Аппендикс - Александра Петрова
Шрифт:
Интервал:
Закладка:
Сан Лоренцо был его первым приютом после того, как захлопнулись двери, впускающие в привычную жизнь. Через десять дней на рассвете он переместился в Квадраро к другим товарищам, а потом уже в Пьетралату[142], за ней – в Ребиббию, где остался на двадцатилетие, вычеркнув из памяти все адреса, привычки и ограничив свое общение небольшим количеством нелюбопытных или нелюбопытствующих, помогавших ему просто заработать на хлеб.

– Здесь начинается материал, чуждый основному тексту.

-- ==== Sys2Proof/Machine/Debugger.lean ====
section
/-!
DEFINITION. What the debugger does with a halted hart (60_exceptions.md R465 to R472): registers, CSRs, memory, the
instructions it supplies, and the resume.
-/

namespace Sys2Proof.Machine

/-! ## Registers and memory (R470) -/

/-- A CSR the debugger writes: one that the build has. DESIGN CHOICE: a write of mhcr, which R51 does not describe, leaves
mhcr the free value it is at every step (notes/assumptions/13.md), and one of mscratchcswl, of which R41 describes CSRRW only,
writes mscratch (17.md). -/
def debugWriteCsr (s : State) (c : CsrName) (v : Word) : State :=
  match c with
  | .mcountinhibit | .mcycle | .minstret => if s.cfg.hasCounters then csrWrite s c v else s
  | _ => csrWrite s c v

/-- A value the debugger writes to memory, to a device or to a TCIP register, in any region of the main space. A fetch sees
it after FENCE.I (20_memory.md R122). -/
def debugWriteMem (s : State) (w : Width) (a v : Word) : Out :=
  if misaligned w a then .next s
  else if inTcip a then
    match tcipWrite s w a.toNat v with
    | .ok t => .next t
    | .exc _ => .next s
    | .fault f => .fault f
    | .refused r => .refused r
  else
    match response s .store (mainAddr a) with
    | .memory => .next (storeMain s w (mainAddr a) v)
    | .device => .next (storeDevice s w (mainAddr a) v)
    | .error => .next s

/-- A read of memory by the debugger: only a device notices it. -/
def debugReadMem (s : State) (w : Width) (a : Word) : State :=
  if !misaligned w a && !inTcip a && response s .load (mainAddr a) == .device then toDevice s .load w (mainAddr a) 0
  else s

/-! ## Instructions the debugger supplies (R465, R466, R468) -/

/-- The instruction reads the pc or sets it, which no rule describes on a halted hart (notes/assumptions/37.md). -/
def usesPc : Instr → Bool
  | .auipc .. | .beq .. | .bge .. | .bgeu .. | .blt .. | .bltu .. | .bne .. | .jal .. | .jalr .. | .mret | .cBeqz ..
  | .cBnez .. | .cJ .. | .cJal .. | .cJalr .. | .cJr .. | .cmPopret .. | .cmPopretz .. | .cmJt .. | .cmJalt .. => true
  | .add .. | .addi .. | .and .. | .andi .. | .csrrc .. | .csrrci .. | .csrrs .. | .csrrsi .. | .csrrw .. | .csrrwi ..
  | .ebreak | .ecall | .fence .. | .fenceI | .lb .. | .lbu .. | .lh .. | .lhu .. | .lui .. | .lw .. | .or .. | .ori ..
  | .sb .. | .sh .. | .sll .. | .slli .. | .slt .. | .slti .. | .sltiu .. | .sltu .. | .sra .. | .srai .. | .srl ..
  | .srli .. | .sub .. | .sw .. | .wfi | .xor .. | .xori .. | .mul .. | .mulh .. | .mulhsu .. | .mulhu .. | .sh1add ..
  | .sh2add .. | .sh3add .. | .andn .. | .orn .. | .xnor .. | .clz .. | .ctz .. | .cpop .. | .max .. | .maxu .. | .min ..
  | .minu .. | .sextB .. | .sextH .. | .zextH .. | .rol .. | .ror .. | .rori .. | .orcB .. | .rev8 .. | .bclr ..
  | .bclri .. | .bext .. | .bexti .. | .binv .. | .binvi .. | .bset .. | .bseti .. | .cAdd .. | .cAddi .. | .cAddi4spn ..
  | .cAddi16sp .. | .cAnd .. | .cAndi .. | .cEbreak | .cLi .. | .cLui .. | .cLw .. | .cLwsp .. | .cMv .. | .cNop
  | .cOr .. | .cSlli .. | .cSrai .. | .cSrli .. | .cSw .. | .cSwsp .. | .cSub .. | .cXor .. | .cLbu .. | .cLhu ..
  | .cLh .. | .cSb .. | .cSh .. | .cZextB .. | .cSextB .. | .cZextH .. | .cSextH .. | .cNot .. | .cMul .. | .cmPush ..
  | .cmPop .. | .cmMvsa01 .. | .cmMva01s .. | .cpx0 .. | .cpx1 .. | .cpx2 .. | .cpx3 .. | .cpx4 .. | .cpx5 ..
  | .cpx6 .. | .cpx9 .. => false

/-- EBREAK and C.EBREAK end what the debugger supplied. -/
def isBreak (i : Instr) : Bool := i == .ebreak || i == .cEbreak

/-- The instruction that went from `s` to `t` raised an exception: one that retires moves the pc on and leaves the ghost
stack. -/
def trapped (s t : State) : Bool := t.trapStack.length != s.trapStack.length || t.pc == s.pc

/-- What an instruction the debugger supplied leaves. -/
inductive DebugRun
  /-- It retired. -/
  | ran (s : State)
  /-- What was supplied ends here. -/
  | ended (s : State)
  | fault (f : Fault)
  | refused (r : Refusal)

/-- One supplied instruction on the halted hart. An exception is not taken, for no handler runs on a halted hart: the
instruction changes nothing but a transfer that R373 keeps, and what was supplied ends (notes/assumptions/37.md). No trigger
fires on it, armed or not, where R469 says nothing: PRESUMED, as in Debug 0.13.2 (38.md). -/
def debugExec (s : State) (i : Instr) : DebugRun :=
  if isBreak i then .ended s
  else if usesPc i then .refused .debugInstruction
  else
    match exec i s with
    | .next t =>
      if trapped s t then .ended { t with csr := s.csr, dbg := s.dbg, pc := s.pc, trapStack := s.trapStack }
      else .ran { t with pc := s.pc, sleeping := s.sleeping }
    | .fault f => .fault f
    | .refused r => .refused r

/-- A word that is no instruction among those supplied: exception 2 ends them, and half an instruction is open. -/
def debugReject (s : State) (e : Reject) : Out :=
  match e with
  | .truncated => .refused .debugInstruction
  | .illegal | .unsettled | .custom _ | .cpxReserved =>
    match execReject s e with
    | .next _ => .next s
    | .fault f => .fault f
    | .refused r => .refused r

/-- At most `n` instructions from the supplied bytes; where the bytes end stands an implicit EBREAK (R465). DESIGN CHOICE: the
inputs are sampled and the free registers drawn once a step, so two reads of mtimel (R116, R443), of mcycle (R48) or of mpcfifo
(R68) in one buffer see one value (notes/assumptions/37.md, 29.md, 28.md, 40.md). -/
def debugRun : Nat → State → List Byte → Out
  | 0, s, _ => .next s
  | n + 1, s, l =>
    if l.isEmpty then .next s
    else
      match decode l with
      | .error e => debugReject s e
      | .ok i =>
        match debugExec s i with
        | .ran t => debugRun n t (l.drop i.length)
        | .ended t => .next t
        | .fault f => .fault f
        | .refused r => .refused r

/-- One debugger command on the halted hart. The spec gives neither the width of a program buffer nor whether an instruction
may straddle the two (R465, 91 N27). PRESUMED, as in Debug 0.13.2: a buffer and itr are 32 bits wide. DESIGN CHOICE: the two
buffers are one stream of 8 bytes, the bytes of progbuf0 first, each little-endian, so that a 32-bit instruction may begin in
the upper half of progbuf0 and end in the lower half of progbuf1; itr runs one instruction, and the upper half of a word whose
lower half is a 16-bit instruction is not used (notes/assumptions/58.md). -/
def debugCommand (s : State) : DebugCommand → Out
  | .writeGpr r v => .next (s.setX r v)
  | .writeCsr c v => .next (debugWriteCsr s c v)
  | .writeMem w a v => debugWriteMem s w a v
  | .readMem w a => .next (debugReadMem s w a)
  | .progbuf w0 w1 => debugRun 4 s (leBytes 4 w0.toNat ++ leBytes 4 w1.toNat)
  | .itr w => debugRun 1 s (leBytes 4 w.toNat)
  | .resume => .next (leaveDebug s)

end Sys2Proof.Machine
end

Тело, проходя по маршруту тридцатилетней давности, нащупывало пунктиры ведущих в прошлое мыслей. Через туннель выскочил к белеющим гигантским воротам Маджоре, где пересекались трамвайные пути, валялось тряпье и коробки и на остановках понуро стоял народ из иммигрантов. Среди реставраторов ворот упоминался римский генерал Флавий Стилихон. Курьезная оплошность. С Тибуртинских ворот, да и со всех других мест его имя было соскребано и вымарано, чтоб никто не посмел вспомнить казненного предателя, хотя, скорее всего, он им не был, и, лишившись его, Рим пал.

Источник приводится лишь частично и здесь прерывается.